A season with too many ups and downs. A season with super emotion like Silverstone and obviously Barcelona. A season with a lot of regrets and lost occasions to perform. A season where we planned to be the second constructor, and we are not.
I would say mainly because of the starts and the sprint races, because if I see that point, and Binder in particular in the sprint races. When you get that kind of a start, you have an advantage.
I think in terms of bikes we are very similar in terms of level. We knew that Ducati had an advantage, and that is worrying for the show in years to come. With eight bikes and with Marc [Marquez], it will be interesting to see for sure, but a pain for others.
We are not happy, but to be honest it’s good not to be happy when you win races and you do podiums. It means that expectations were high, for a reason, and it means that we have worked well the past few seasons.
It’s not easy even to keep this trend, because when performance is getting high and the level of MotoGP is already very high, I was hoping that the last few years it was growing so much to make an easy life for us, but unfortunately our competitors are not sleeping at all.
Good things are that Aleix has confirmed that still he can be very, very fast with this bike. Bad things with him are that he has been a bit up and down too much. Too many crashes, I would say, compared to the previous season in particular.
Regarding Maverick, again some ups and downs, but I will say that generally he is getting on with the bike. He has the bike in his hands. What is missing is clearly the victory, not just to win a race but to take the last doubts out of him. It’s that kind of thing that then you can ride more relaxed, with a bit more confidence. The kind of thing that helps a rider’s confidence in general.
Most of the time, we see Aprilia the winner of Friday, which is absolutely useless. It’s disappointing even more because it raises your expectations at the beginning of the weekend. You say ‘OK, this weekend will be good’ but too many times it was not. For us this should also be a way for us to think if we are working in the right way or not, and maybe we have to think twice about that.

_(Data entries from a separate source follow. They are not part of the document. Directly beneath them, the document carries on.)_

-- ==== Sys2Proof/Machine/Jobs.lean ====
section
/-! DEFINITION. The Job Store (chapter 3): reading a record from its bytes, validation, clamps, arming, refusals and the
assembly of segments (R36 to R46). -/

namespace Sys2Proof.Machine

open Sys2Proof

/-! ## The record's bytes (section 13.7) -/

/-- The angles of a face list of n entries at an offset. -/
def anglesAt (d : List Byte) (off n : Nat) : List Angle :=
  (List.range n).map fun i => BitVec.ofNat 16 (u16At d (off + 2 * i))

/-- The step kind of a code (section 13.7). -/
def stepKindOf : Nat → Option StepKind
  | 0 => some .rough
  | 1 => some .finish
  | 2 => some .letter
  | _ => none

/-- The advance condition of a code (section 13.7). -/
def advanceOf : Nat → Option Advance
  | 0 => some .count
  | 1 => some .dry
  | 2 => some .floor
  | 3 => some .once
  | _ => none

/-- One plan step at an offset, when its kind and advance codes are in the table (R44). -/
def planStepAt (d : List Byte) (off : Nat) : Option PlanStep :=
  match stepKindOf (byteAt d off), advanceOf (byteAt d (off + 12)) with
  | some kind, some advance =>
    some ⟨kind, lengthAt d (off + 1), lengthAt d (off + 4), lengthAt d (off + 7), byteAt d (off + 10),
      byteAt d (off + 11), advance⟩
  | _, _ => none

/-- The plan steps of a carver's record, in order. -/
def planAt (d : List Byte) (off n : Nat) : List (Option PlanStep) :=
  (List.range n).map fun i => planStepAt d (off + 13 * i)

/-- The common fields of a record, with the role's work (section 13.7). -/
def recordOf (id : Nat) (d : List Byte) (work : Work) : JobRecord where
  id := id
  halfLeft := lengthAt d 3
  halfRight := lengthAt d 6
  gap := lengthAt d 9
  xMin := lengthAt d 12
  xMax := lengthAt d 15
  yMin := lengthAt d 18
  yMax := lengthAt d 21
  clearance := lengthAt d 24
  feeds := ⟨u16At d 27, u16At d 29, u16At d 31, u16At d 33⟩
  work := work
  clamped := []

/-- The tracer's fields of a record (section 13.7); its mode byte is checked before (R42). -/
def tracerOf (d : List Byte) : TracerJob :=
  let faces := byteAt d 61
  { mode := if byteAt d 35 = 0 then .raster else .follow
    u0 := lengthAt d 36, u1 := lengthAt d 39, v0 := lengthAt d 42, v1 := lengthAt d 45
    spacing := lengthAt d 48
    stepovers := [u16At d 51, u16At d 53, u16At d 55, u16At d 57]
    passLimit := byteAt d 59
    useStore := byteAt d 60 == 1
    faces := anglesAt d 62 faces
    enrol := (List.range (byteAt d (62 + 2 * faces))).map fun i => byteAt d (63 + 2 * faces + i) }

/-- The carver's fields of a record (section 13.7); its plan is checked before (R44). -/
def carverOf (d : List Byte) : CarverJob :=
  let faces := byteAt d 67
  { tracer := byteAt d 35
    snum := u16At d 36, sden := u16At d 38
    mirror := byteAt d 40 % 2 == 1
    reversed := byteAt d 40 / 2 % 2 == 1
    xOff := lengthAt d 41, yOff := lengthAt d 44, dOff := lengthAt d 47
    phase := BitVec.ofNat 16 (u16At d 50)
    dMax := lengthAt d 52
    letterFactor := u16At d 55
    letterLimit := lengthAt d 57
    baseX := lengthAt d 60, baseY := lengthAt d 63
    shift := byteAt d 66
    faces := anglesAt d 68 faces
    plan := (planAt d (69 + 2 * faces) (byteAt d (68 + 2 * faces))).reduceOption }

/-! ## Validation (R41 to R44) -/

/-- The first code of a list of checks whose check fails. -/
def firstFailure : List (Bool × JobCode) → Option JobCode
  | [] => none
  | (ok, code) :: rest => if ok then firstFailure rest else some code

/-- A list holds no value twice. -/
def distinct {α : Type} [DecidableEq α] : List α → Bool
  | [] => true
  | a :: rest => !rest.contains a && distinct rest

/-- The common fields' part of the BAD_WINDOW step (R41). -/
def windowOk (r : JobRecord) : Bool :=
  decide (0 ≤ r.halfLeft ∧ 0 ≤ r.halfRight ∧ r.xMin ≤ r.xMax ∧ r.yMin ≤ r.yMax)

/-- The face list is neither empty nor longer than 8, and holds no angle twice (R42, R43). -/
def facesOk (faces : List Angle) : Bool := decide (1 ≤ faces.length ∧ faces.length ≤ 8) && distinct faces

/-- The record is long enough to hold its counts, and as long as they say: a tracer's (R41). -/
def tracerLengthOk (d : List Byte) : Bool :=
  decide (61 < d.length) && decide (62 + 2 * byteAt d 61 < d.length)
    && decide (d.length = 63 + 2 * byteAt d 61 + byteAt d (62 + 2 * byteAt d 61))

/-- The record is long enough to hold its counts, and as long as they say: a carver's (R41). -/
def carverLengthOk (d : List Byte) : Bool :=
  decide (67 < d.length) && decide (68 + 2 * byteAt d 67 < d.length)
    && decide (d.length = 69 + 2 * byteAt d 67 + 13 * byteAt d (68 + 2 * byteAt d 67))

/-- The stepovers lie from 50 to 50,000 µm and ascend strictly (R42). -/
def stepoversOk : List Nat → Bool
  | [] => true
  | [a] => decide (50 ≤ a ∧ a ≤ 50000)
  | a :: b :: rest => decide (50 ≤ a ∧ a ≤ 50000 ∧ a < b) && stepoversOk (b :: rest)

/-- The tracer's BAD_PLAN check (R42). -/
def tracerPlanOk (own : Nat) (d : List Byte) (t : TracerJob) : Bool :=
  decide (byteAt d 35 ≤ 1) && decide (1 ≤ t.enrol.length ∧ t.enrol.length ≤ 16)
    && t.enrol.all (fun k => decide (k < 32 ∧ k ≠ own)) && distinct t.enrol
    && decide (1 ≤ t.passLimit) && decide (byteAt d 60 ≤ 1)

/-- The tracer's checks, in the order of R42. -/
def tracerChecks (own : Nat) (d : List Byte) (r : JobRecord) (t : TracerJob) : List (Bool × JobCode) :=
  [(windowOk r && decide (t.u0 ≤ t.u1 ∧ t.v0 ≤ t.v1) && stepoversOk t.stepovers, .badWindow),
   (facesOk t.faces, .badFaces),
   (tracerPlanOk own d t, .badPlan)]

/-- One plan step's fields (R44). -/
def PlanStep.ok (p : PlanStep) : Bool :=
  decide (0 ≤ p.delta ∧ p.first ≤ p.last ∧ p.cls ≤ 3 ∧ 1 ≤ p.limit ∧ p.limit ≤ 64)

/-- A step read from its bytes passes its check (R44). -/
def planEntryOk : Option PlanStep → Bool
  | some p => p.ok
  | none => false

/-- The pass plan's check (R44). -/
def planOk (steps : List (Option PlanStep)) : Bool :=
  decide (1 ≤ steps.length ∧ steps.length ≤ 12) && steps.all planEntryOk

/-- The scale check (R43). -/
def scaleOk (c : CarverJob) : Bool :=
  decide (1 ≤ c.snum ∧ c.snum ≤ 4096 ∧ 1 ≤ c.sden ∧ c.sden ≤ 4096 ∧ c.sden ≤ 16 * c.snum ∧ c.snum ≤ 16 * c.sden)
    && decide (64 ≤ c.letterFactor ∧ c.letterFactor ≤ 2048 ∧ 0 ≤ c.letterLimit)

/-- The carver's checks, in the order of R43. -/
def carverChecks (own : Nat) (d : List Byte) (r : JobRecord) (c : CarverJob) : List (Bool × JobCode) :=
  [(decide (c.tracer < 32 ∧ c.tracer ≠ own), .noTracer),
   (scaleOk c, .badScale),
   (windowOk r && decide (1 ≤ c.dMax ∧ 8 ≤ c.shift ∧ c.shift ≤ 15), .badWindow),
   (facesOk c.faces, .badFaces),
   (planOk (planAt d (69 + 2 * byteAt d 67) (byteAt d (68 + 2 * byteAt d 67))), .badPlan)]

/-- The role's checks of a record of that role: the counts, then the fields (R41). -/
def roleChecks (own : Nat) (role : Role) (d : List Byte) (r : JobRecord) : List (Bool × JobCode) :=
  match role with
  | .tracer => (tracerLengthOk d, .length) :: tracerChecks own d r (tracerOf d)
  | .carver => (carverLengthOk d, .length) :: carverChecks own d r (carverOf d)

/-- The record of a role, before its clamps. -/
def readRecord (role : Role) (id : Nat) (d : List Byte) : JobRecord :=
  match role with
  | .tracer => recordOf id d (.tracer (tracerOf d))
  | .carver => recordOf id d (.carver (carverOf d))

/-- The first check a record fails, or none when it is valid (R41). -/
def validate (own : Nat) (role : Role) (id : Nat) (d : List Byte) : Option JobCode :=
  firstFailure ((decide (2 < d.length), .length) :: (decide (byteAt d 2 = roleCode role), .wrongRole)
    :: roleChecks own role d (readRecord role id d))

/-! ## Clamps (R45) -/

/-- A value raised to its least and lowered to its greatest. -/
def bounded (lo hi i : Int) : Int := max lo (min hi i)

/-- A feed rate clamped. -/
def clampFeed (f : Nat) : Nat := max 10 (min 30000 f)

/-- A name listed when its clamp changed a value. -/
def listed (name : ClampName) (changed : Bool) : List ClampName := if changed then [name] else []

/-- The role's clamps and the names they list (R45). -/
def Work.clamp : Work → Work × List ClampName
  | .tracer t =>
    let ds := bounded 50 20000 t.spacing
    (.tracer { t with spacing := ds }, listed .spacing (ds != t.spacing))
  | .carver c =>
    let l := min c.letterLimit c.dMax
    (.carver { c with letterLimit := l }, listed .letterLimit (l != c.letterLimit))

/-- The feeds clamped. -/
def Feeds.clamp (f : Feeds) : Feeds := ⟨clampFeed f.cut, clampFeed f.plunge, clampFeed f.rapid, clampFeed f.lift⟩

/-- The names the feeds' clamps list. -/
def Feeds.clamped (f : Feeds) : List ClampName :=
  listed .cut (clampFeed f.cut != f.cut) ++ listed .plunge (clampFeed f.plunge != f.plunge)
    ++ listed .rapid (clampFeed f.rapid != f.rapid) ++ listed .lift (clampFeed f.lift != f.lift)

/-- A valid record clamped, with its clamped list (R45). -/
def JobRecord.clamp (r : JobRecord) : JobRecord :=
  let gap := max 5000 r.gap
  let clearance := min (-2000) r.clearance
  { r with
    gap, clearance, feeds := r.feeds.clamp, work := r.work.clamp.1
    clamped := r.work.clamp.2 ++ listed .gap (gap != r.gap) ++ r.feeds.clamped
      ++ listed .clearance (clearance != r.clearance) }

/-! ## Arming (R46) -/

/-- The Pass Sequencer at the start of a plan (R150). -/
def Sequencer.start (p : PlanStep) : Sequencer :=
  { Sequencer.afterReset with counter := p.limit, floor := p.first }

/-- The carver's blocks at their start of job (R46). -/
def armCarver (c : CarverJob) (s : State) : State :=
  let s := (s.setPq PathQueue.afterReset).setMap CutMap.afterReset
  match c.plan with
  | p :: _ => s.setSeq (Sequencer.start p)
  | [] => s.setSeq Sequencer.afterReset

/-- The tracer's blocks at their start of job (R46, R74, R93). -/
def armTracer (s : State) : State := (s.setPacer Pacer.afterReset).setStore TraceStore.afterReset

/-- The Motion Port at arming (R46, R164, R168): a pending closing lift is dropped, a tracer's move that still waits is too
(log entry 49), and the spindle is off (log entry 43). -/
def armMotion (s : State) : State :=
  spindleOff (s.setMotion { s.motion with
    reference := none, refArrived := false, restNotice := false, override := .p100, closing := none
    waiting := [] })

/-- A validated and clamped record armed (R46): the claim follows the new half-widths (R177). -/
def arm (r : JobRecord) (s : State) : State :=
  let s := s.setJob { s.job with
    record := some r, assembly := none, halfLeft := r.halfLeft, halfRight := r.halfRight, finishing := false }
  let s := armMotion (match r.work with
    | .carver c => armCarver c s
    | .tracer _ => armTracer s)
  followClaim (setStation .armed s)

/-! ## Refusals and assembly (R36 to R40) -/

/-- A JOB segment's fields (section 13.6); flag bits beyond the two named are ignored (log entry 12). -/
structure Segment where
  jobId : Nat
  index : Nat
  first : Bool
  more : Bool
  data : List Byte
deriving DecidableEq, Repr

/-- A JOB payload read. -/
def readSegment (p : List Byte) : Segment where
  jobId := u16At p 0
  index := byteAt p 2
  first := byteAt p 3 % 2 == 1
  more := byteAt p 3 / 2 % 2 == 1
  data := p.drop 4

/-- A refusal recorded (R40). -/
def refuse (id : Nat) (code : JobCode) (index : Nat) (s : State) : State :=
  raise .jobRefused (s.setJob { s.job with refusal := some ⟨id, code, index⟩ })

/-- The assembly in progress dropped, the job state back at its return state (R39). -/
def dropAssembly (s : State) : State :=
  match s.job.assembly with
  | some a => setStation a.back (s.setJob { s.job with assembly := none })
  | none => s

/-- The end of an assembly (R39). -/
def endAssembly (a : Assembly) (s : State) : State :=
  if a.data.length = a.total then
    match validate s.number s.straps.role a.jobId a.data with
    | none => arm (readRecord s.straps.role a.jobId a.data).clamp s
    | some code => refuse a.jobId code a.lastIndex (dropAssembly s)
  else refuse a.jobId .length a.lastIndex (dropAssembly s)

/-- A segment's data taken: the assembly goes on, or ends when no more follow (R37, R38). In LOADING the spindle is off
(R169; log entry 43). -/
def keepAssembly (a : Assembly) (more : Bool) (s : State) : State :=
  let s := spindleOff (setStation .loading (s.setJob { s.job with assembly := some a }))
  if more then s else endAssembly a s

/-- The first check a first segment fails, or none (R37). -/
def firstSegmentFailure (g : Segment) : Option JobCode :=
  let total := u16At g.data 0
  firstFailure
    [(decide (g.index = 0 ∧ 1 ≤ g.jobId), .order),
     (decide (2 ≤ g.data.length ∧ 2 ≤ total ∧ total ≤ 336 ∧ g.data.length ≤ total), .length)]

/-- The return state of an assembly started now (R37). -/
def returnState (s : State) : StationState :=
  match s.job.assembly with
  | some a => a.back
  | none => s.job.state

/-- A first segment taken (R37). A refused one is both a segment refused and, in LOADING, an assembly dropped: the job id
recorded is the segment's (R40 does not say whose: DESIGN CHOICE, log entry 47). -/
def startAssembly (g : Segment) (s : State) : State :=
  match firstSegmentFailure g with
  | some code => refuse g.jobId code g.index (dropAssembly s)
  | none => keepAssembly ⟨g.jobId, u16At g.data 0, 0, g.data, returnState s⟩ g.more s

/-- A continuing segment taken (R38). -/
def continueAssembly (a : Assembly) (g : Segment) (s : State) : State :=
  if g.jobId = a.jobId ∧ g.index = a.lastIndex + 1 ∧ g.index ≤ 11 then
    if a.data.length + g.data.length ≤ a.total then
      keepAssembly { a with lastIndex := g.index, data := a.data ++ g.data } g.more s
    else refuse a.jobId .length g.index (dropAssembly s)
  else refuse a.jobId .order g.index (dropAssembly s)

/-- A JOB segment to the station's own number, by the job state (R36). -/
def takeSegment (g : Segment) (s : State) : State :=
  match s.job.state with
  | .ready => if g.first then startAssembly g s else refuse g.jobId .order g.index s
  | .idle => if g.first then startAssembly g s else refuse g.jobId .order g.index s
  | .done => if g.first then startAssembly g s else refuse g.jobId .order g.index s
  | .loading =>
    if g.first then startAssembly g s
    else
      match s.job.assembly with
      | some a => continueAssembly a g s
      | none => s
  | .armed => refuse g.jobId .busy g.index s
  | .running => refuse g.jobId .busy g.index s
  | .stopped => refuse g.jobId .busy g.index s
  | .suspended => refuse g.jobId .busy g.index s
  | .excused => refuse g.jobId .busy g.index s
  | .failed => refuse g.jobId .busy g.index s
  | .held => s
  | .starting => s

/-- A JOB frame taken: one to all is discarded (R36). -/
def takeJob (f : Frame) (s : State) : State := if f.dest = 255 then s else takeSegment (readSegment f.payload) s

end Sys2Proof.Machine
end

But also, with this kind of rule where in FP2 you need to have a sort of qualifying, you are scared about not being in Q2. Just working for the Sunday race, maybe you can do it if your bike level is very high, like Pecco – we saw him lost sometimes on Friday and then winning the race. Or if you have a start like KTM where you can recover three rows very easily. But if you work normally, this is the outcome.
The first year for us with the satellite team, and I would say also a bit unlucky. We could say to Miguel that we expected more in the last few races, but too many things have happened around him, personally as well. He has just had a kid, another son, and we’re happy for him but these are things that even if the rider says ‘I’m fine’ you still don’t know if something is worrying them and losing a couple of tenths. And if you lose a couple of tenths, you lose two rows.
Happy about Raul, honestly. I see him now riding the bike, and now it’s our turn to make the bike more reliable and help him to find performance. But I’ll tell you that I expect him to be someone who will disturb the other Aprilias a lot next year, and this was the target.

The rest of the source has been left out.